# EXERCISE DESCRIPTION:
Provide again, from the entries below, every line from the one containing "va : Nat) (bytes" through the one containing "(dom : Nat)", exactly as written, and no other line.

*** RECORDS SUPPLIED ***

-- ==== Sys2Proof/Laws/Memory.lean ====
section
/-! SUPPORT. Memory: what each operation over the bytes at the homes leaves in them, said once, and that each keeps the
canonical form; the same for the scratchpads, the accumulators, the weight buffers and the host's memory. -/

namespace Sys2Proof.Machine

/-! ### What an operation leaves in memory -/

@[simp] theorem State.drawn_mem (s : State) : s.drawn.mem = s.mem := rfl
@[simp] theorem State.writeBack_mem (s : State) (line : Nat) : (s.writeBack line).mem = s.mem := rfl
@[simp] theorem State.wakeLine_mem (s : State) (line : Nat) : (s.wakeLine line).mem = s.mem := rfl
@[simp] theorem State.dropLease_mem (s : State) (core line : Nat) : (s.dropLease core line).mem = s.mem := rfl

@[simp] theorem State.mayWriteBack_mem (s : State) (line : Nat) : (s.mayWriteBack line).mem = s.mem := by
  simp only [State.mayWriteBack]
  split <;> rfl

@[simp] theorem State.tagLine_mem (s : State) (line launch : Nat) : (s.tagLine line launch).mem = s.mem := by
  simp only [State.tagLine]
  split
  · rfl
  · split <;> rfl

/-- A write applied at its home stores exactly its bytes (R219). -/
@[simp] theorem State.applyWrite_mem (s : State) (key : Nat) (bytes : List Byte) (tag : Option (Nat × Nat)) :
    (s.applyWrite key bytes tag).1.mem = s.mem.setN unwritten key bytes := by
  cases tag with
  | none => simp [State.applyWrite]
  | some t => simp only [State.applyWrite]; split <;> simp

/-- A dropped line takes the bytes last written back (R234). -/
theorem State.dropLine_mem (s : State) (line : Nat) :
    (s.dropLine line).mem = s.mem.setN unwritten (64 * line) (s.hbm.getN unwritten (64 * line) 64) := rfl

/-- A read at the home leaves memory as it is, or drops the line that it read (R234). -/
theorem State.readHome_mem (s : State) (key n launch : Nat) :
    (s.readHome key n launch).2.mem = s.mem ∨ (s.readHome key n launch).2.mem = (s.dropLine (lineOf key)).mem := by
  simp only [State.readHome]
  split
  · split
    · exact .inr rfl
    · exact .inl rfl
  · exact .inl rfl

/-- The bytes that a read at the home returns are those that stood there. -/
@[simp] theorem State.readHome_bytes (s : State) (key n launch : Nat) :
    (s.readHome key n launch).1 = s.bytesAt key n := by
  simp only [State.readHome]
  split
  · split <;> rfl
  · rfl

/-- The device's own write to a virtual address stores its bytes at the address that the leaf gives. -/
theorem State.writeVa_mem {s : State} {dom va : Nat} {bytes : List Byte} {r : State × Nat}
    (h : s.writeVa dom va bytes = .ok r) :
    ∃ f, s.translate dom va = .ok f ∧ r.1.mem = s.mem.setN unwritten (f.key va) bytes := by
  simp only [State.writeVa] at h
  split at h
  · next f _ hf => cases h; exact ⟨f, hf, State.applyWrite_mem ..⟩
  · cases h
  · cases h

/-! ### Read after write, byte by byte -/

theorem State.byteAt_of_mem {s t : State} {key : Nat} {bytes : List Byte} (h : t.mem = s.mem.setN unwritten key bytes)
    (a : Nat) : t.byteAt a = if key ≤ a ∧ a < key + bytes.length then bytes.getD (a - key) unwritten else s.byteAt a := by
  rw [State.byteAt, h, Tab.get_setN]; rfl

theorem State.byteAt_applyWrite (s : State) (key : Nat) (bytes : List Byte) (tag : Option (Nat × Nat)) (a : Nat) :
    (s.applyWrite key bytes tag).1.byteAt a =
      if key ≤ a ∧ a < key + bytes.length then bytes.getD (a - key) unwritten else s.byteAt a :=
  State.byteAt_of_mem (State.applyWrite_mem ..) a

/-- The bytes written read back. -/
theorem State.bytesAt_applyWrite (s : State) (key : Nat) (bytes : List Byte) (tag : Option (Nat × Nat)) :
    (s.applyWrite key bytes tag).1.bytesAt key bytes.length = bytes := by
  rw [State.bytesAt, State.applyWrite_mem, Tab.getN_setN]

/-- Bytes apart from the ones written read as before. -/
theorem State.bytesAt_applyWrite_apart (s : State) (key : Nat) (bytes : List Byte) (tag : Option (Nat × Nat)) (a n : Nat)
    (h : a + n ≤ key ∨ key + bytes.length ≤ a) : (s.applyWrite key bytes tag).1.bytesAt a n = s.bytesAt a n := by
  rw [State.bytesAt, State.applyWrite_mem, Tab.getN_setN_apart _ _ _ _ _ _ h, State.bytesAt]

/-- Two canonical memories that read alike are one list. -/
theorem Memory.ext {m k : Tab Byte} (hm : Memory.wf m = true) (hk : Memory.wf k = true)
    (h : ∀ a, m.get unwritten a = k.get unwritten a) : m = k := Tab.ext_wf unwritten m k hm hk h

/-! ### The canonical form -/

theorem Memory.setN_wf {m : Tab Byte} (h : Memory.wf m = true) (key : Nat) (bytes : List Byte) :
    Memory.wf (m.setN unwritten key bytes) = true := Tab.setN_wf unwritten bytes m key h

theorem Memory.wf_of_mem {s t : State} {key : Nat} {bytes : List Byte} (hm : t.mem = s.mem.setN unwritten key bytes)
    (h : Memory.wf s.mem = true) : Memory.wf t.mem = true := hm ▸ Memory.setN_wf h key bytes

theorem State.applyWrite_wf {s : State} (h : Memory.wf s.mem = true) (key : Nat) (bytes : List Byte)
    (tag : Option (Nat × Nat)) : Memory.wf (s.applyWrite key bytes tag).1.mem = true :=
  Memory.wf_of_mem (State.applyWrite_mem ..) h

theorem State.dropLine_wf {s : State} (h : Memory.wf s.mem = true) (line : Nat) :
    Memory.wf (s.dropLine line).mem = true := Memory.wf_of_mem (s.dropLine_mem line) h

theorem State.dropTagsOf_wf {s : State} (h : Memory.wf s.mem = true) (launch : Nat) :
    Memory.wf (s.dropTagsOf launch).mem = true := by
  simp only [State.dropTagsOf]
  generalize (s.tags.filter fun t => t.launch = launch).map (·.line) = ls
  induction ls generalizing s with
  | nil => exact h
  | cons l ls ih => exact ih (State.dropLine_wf h l)

theorem State.readHome_wf {s : State} (h : Memory.wf s.mem = true) (key n launch : Nat) :
    Memory.wf (s.readHome key n launch).2.mem = true := by
  rcases s.readHome_mem key n launch with e | e
  · rw [e]; exact h
  · rw [e]; exact State.dropLine_wf h _

theorem State.writeVa_wf {s : State} (h : Memory.wf s.mem = true) {dom va : Nat} {bytes : List Byte} {r : State × Nat}
    (hr : s.writeVa dom va bytes = .ok r) : Memory.wf r.1.mem = true := by
  obtain ⟨f, -, hm⟩ := State.writeVa_mem hr
  exact Memory.wf_of_mem hm h

theorem State.writeVaLines_wf {s : State} (h : Memory.wf s.mem = true) {dom va : Nat} {parts : List (List Byte)}
    {r : State × Nat} (hr : s.writeVaLines dom va parts = .ok r) : Memory.wf r.1.mem = true := by
  simp only [State.writeVaLines] at hr
  split at hr
  · cases hr
  · cases hr
    generalize ((List.range parts.length).map (fun i => va + 64 * i)).zip parts = ps
    suffices ∀ q : State × Nat, Memory.wf q.1.mem = true → Memory.wf (ps.foldl (fun r p =>
        match s.translate dom p.1 with
        | .ok f => ((r.1.applyWrite (f.key p.1) p.2).1, Nat.max r.2 (r.1.applyWrite (f.key p.1) p.2).2)
        | .fail _ => r) q).1.mem = true from this (s, 0) h
    induction ps with
    | nil => exact fun q hq => hq
    | cons p ps ih =>
      intro q hq
      rw [List.foldl_cons]
      refine ih _ ?_
      cases s.translate dom p.1 with
      | ok f => simpa only using State.applyWrite_wf hq (f.key p.1) p.2 none
      | fail _ => exact hq

theorem State.patch_wf {s : State} (h : Memory.wf s.mem = true) (dom va : Nat) (bytes : List Byte) :
    Memory.wf (s.patch dom va bytes).mem = true := by
  simp only [State.patch]
  split
  · next r hr => exact State.writeVa_wf h hr
  · exact h

theorem State.putCounter_wf {s : State} (h : Memory.wf s.mem = true) (dom : Nat) (va : Word) (w : Nat) :
    Memory.wf (s.putCounter dom va w).mem = true := by
  simp only [State.putCounter]
  split
  · next r hr => exact State.writeVa_wf h hr
  · exact h

theorem State.writeSpan_wf (fuel : Nat) {s : State} (h : Memory.wf s.mem = true) (dom va : Nat) (bs : List Byte) :
    Memory.wf (s.writeSpan dom fuel va bs).mem = true := by
  induction fuel generalizing s va bs with
  | zero => exact h
  | succ n ih =>
    simp only [State.writeSpan]
    split
    · exact h
    · exact ih (State.patch_wf h ..) ..

theorem State.placed_wf {s : State} (h : Memory.wf s.mem = true) (w : InstrWord) :
    Memory.wf (s.placed w).mem = true := Memory.setN_wf h ..

theorem State.withFetchWord_wf {s : State} (h : Memory.wf s.mem = true) (nbits w : Nat) :
    Memory.wf (s.withFetchWord nbits w).mem = true := State.placed_wf h _

/-- Memory after reset lists nothing. -/
theorem State.reset_wf : Memory.wf State.reset.mem = true := rfl

/-! ### The other byte stores -/

theorem State.writeBack_hbm_wf {s : State} (h : Memory.wf s.hbm = true) (line : Nat) :
    Memory.wf (s.writeBack line).hbm = true := Memory.setN_wf h ..

theorem State.putScratch_wf {s : State} (h : Memory.wf s.scratch = true) (core addr : Nat) (bs : List Byte) :
    Memory.wf (s.putScratch core addr bs).scratch = true := Memory.setN_wf h ..

theorem State.putAcc_wf {s : State} (h : Memory.wf s.acc = true) (part addr : Nat) (bs : List Byte) :
    Memory.wf (s.putAcc part addr bs).acc = true := Memory.setN_wf h ..

end Sys2Proof.Machine
end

*** End of RECORDS SUPPLIED ***

# WRITTEN ANSWER:
theorem State.patch_wf {s : State} (h : Memory.wf s.mem = true) (dom va : Nat) (bytes : List Byte) :
    Memory.wf (s.patch dom va bytes).mem = true := by
  simp only [State.patch]
  split
  · next r hr => exact State.writeVa_wf h hr
  · exact h

theorem State.putCounter_wf {s : State} (h : Memory.wf s.mem = true) (dom : Nat) (va : Word) (w : Nat) :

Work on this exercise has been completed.